◆ Activity ◆
Each line of the material holding the word "faulted" must be identified and copied.

___

-- ==== Sys2Proof/Laws/Ring.lean ====
section
/-! SUPPORT. Everything the scheduler's step can do when it goes on. -/

namespace Sys2Proof.Machine

/-- Every member is HALTED, said of the members one by one. -/
theorem State.ringAllHalted_iff (s : State) : s.ringAllHalted = true ↔
    ∀ j m, j < s.ringN → s.insts[j]? = some m → m.state = .halted := by
  simp only [State.ringAllHalted, List.all_eq_true, decide_eq_true_eq]
  constructor
  · intro h j m hj hm
    exact h m (List.mem_of_getElem? (i := j) (by rw [List.getElem?_take, if_pos hj, hm]))
  · intro h m hm
    obtain ⟨j, hj⟩ := List.mem_iff_getElem?.1 hm
    rw [List.getElem?_take] at hj
    split at hj
    · exact h j m ‹_› hj
    · cases hj

/-- The scheduler's step that goes on, from `s` to `s'`, with `m` the member being visited. -/
inductive SchedulerEffect (s : State) : State → Prop where
  /-- outside ring mode, or waiting for the member's run to end -/
  | waited : SchedulerEffect s s
  /-- ISSUE to a halted member -/
  | skipped (m : Instance) (hr : s.rstate = .running) (hp : s.rphase = .issue)
      (hm : s.insts[s.ringCur]? = some m) (hh : m.state = .halted) :
      SchedulerEffect s { s with rphase := .collect }
  /-- ISSUE to a full input queue -/
  | full (m : Instance) (hr : s.rstate = .running) (hp : s.rphase = .issue)
      (hm : s.insts[s.ringCur]? = some m) (hh : m.state ≠ .halted) (hl : m.iq.length = s.cfg.inDepth) :
      SchedulerEffect s { s with rstate := .faulted, rfault := .inputFull, ringFaultInst := s.ringCur }
  /-- ISSUE -/
  | issued (m : Instance) (hr : s.rstate = .running) (hp : s.rphase = .issue)
      (hm : s.insts[s.ringCur]? = some m) (hh : m.state ≠ .halted) (hl : m.iq.length ≠ s.cfg.inDepth) :
      SchedulerEffect s { s.setInst s.ringCur (m.pushInput s.carried).resume.1 with rphase := .collect }
  /-- COLLECT from a faulted member -/
  | stopped (m : Instance) (hr : s.rstate = .running) (hp : s.rphase = .collect)
      (hm : s.insts[s.ringCur]? = some m) (ha : m.active = false) (hf : m.state = .faulted) :
      SchedulerEffect s { s with rstate := .faulted, rfault := .instanceFault, ringFaultInst := s.ringCur }
  /-- COLLECT -/
  | collected (m : Instance) (hr : s.rstate = .running) (hp : s.rphase = .collect)
      (hm : s.insts[s.ringCur]? = some m) (ha : m.active = false) (hf : m.state ≠ .faulted) :
      SchedulerEffect s (s.ringPop m).ringAdvance

theorem State.schedulerStep_cases {s s' : State} (h : s.schedulerStep = .next s') : SchedulerEffect s s' := by
  unfold State.schedulerStep at h
  split at h
  case isFalse =>
    obtain rfl : s = s' := by simpa using h
    exact .waited
  case isTrue hr =>
    split at h
    · rename_i hp
      obtain ⟨m, hm, h⟩ := State.onInst_next h
      split at h
      · rename_i hh
        obtain rfl : _ = s' := by simpa using h
        exact .skipped m hr hp hm hh
      · rename_i hh
        split at h
        · rename_i hl
          obtain rfl : _ = s' := by simpa using h
          exact .full m hr hp hm hh hl
        · rename_i hl
          obtain rfl : _ = s' := by simpa using h
          exact .issued m hr hp hm hh hl
    · rename_i hp
      obtain ⟨m, hm, h⟩ := State.onInst_next h
      split at h
      · obtain rfl : _ = s' := by simpa using h
        exact .waited
      · rename_i ha
        split at h
        · rename_i hf
          obtain rfl : _ = s' := by simpa using h
          exact .stopped m hr hp hm (by simpa using ha) hf
        · rename_i hf
          obtain rfl : _ = s' := by simpa using h
          exact .collected m hr hp hm (by simpa using ha) hf

/-- What popping an output leaves (60_exceptions.md R344). -/
theorem State.ringPop_cases (s : State) (m : Instance) :
    (m.oq = [] ∧ s.ringPop m = s) ∨
    (∃ v rest, m.oq = v :: rest ∧ s.ringPop m = { s.setInst s.ringCur m.popOutput with carried := v }) := by
  unfold State.ringPop
  split
  · exact .inl ⟨‹_›, rfl⟩
  · exact .inr ⟨_, _, ‹_›, rfl⟩

/-- What the end of a visit leaves (60_exceptions.md R345). -/
theorem State.ringAdvance_cases (s : State) :
    (s.ringAllHalted = true ∧ s.ringAdvance = { s with rstate := .done }) ∨
    (s.ringAllHalted = false ∧
      s.ringAdvance = { s with ringCur := (s.ringCur + 1) % s.ringN, rphase := .issue }) := by
  unfold State.ringAdvance
  cases h : s.ringAllHalted with
  | true => exact .inl ⟨rfl, rfl⟩
  | false => exact .inr ⟨rfl, rfl⟩

end Sys2Proof.Machine
end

___

◆ Problem solution ◆
      SchedulerEffect s { s with rstate := .faulted, rfault := .inputFull, ringFaultInst := s.ringCur }
  /-- COLLECT from a faulted member -/
      (hm : s.insts[s.ringCur]? = some m) (ha : m.active = false) (hf : m.state = .faulted) :
      SchedulerEffect s { s with rstate := .faulted, rfault := .instanceFault, ringFaultInst := s.ringCur }
      (hm : s.insts[s.ringCur]? = some m) (ha : m.active = false) (hf : m.state ≠ .faulted) :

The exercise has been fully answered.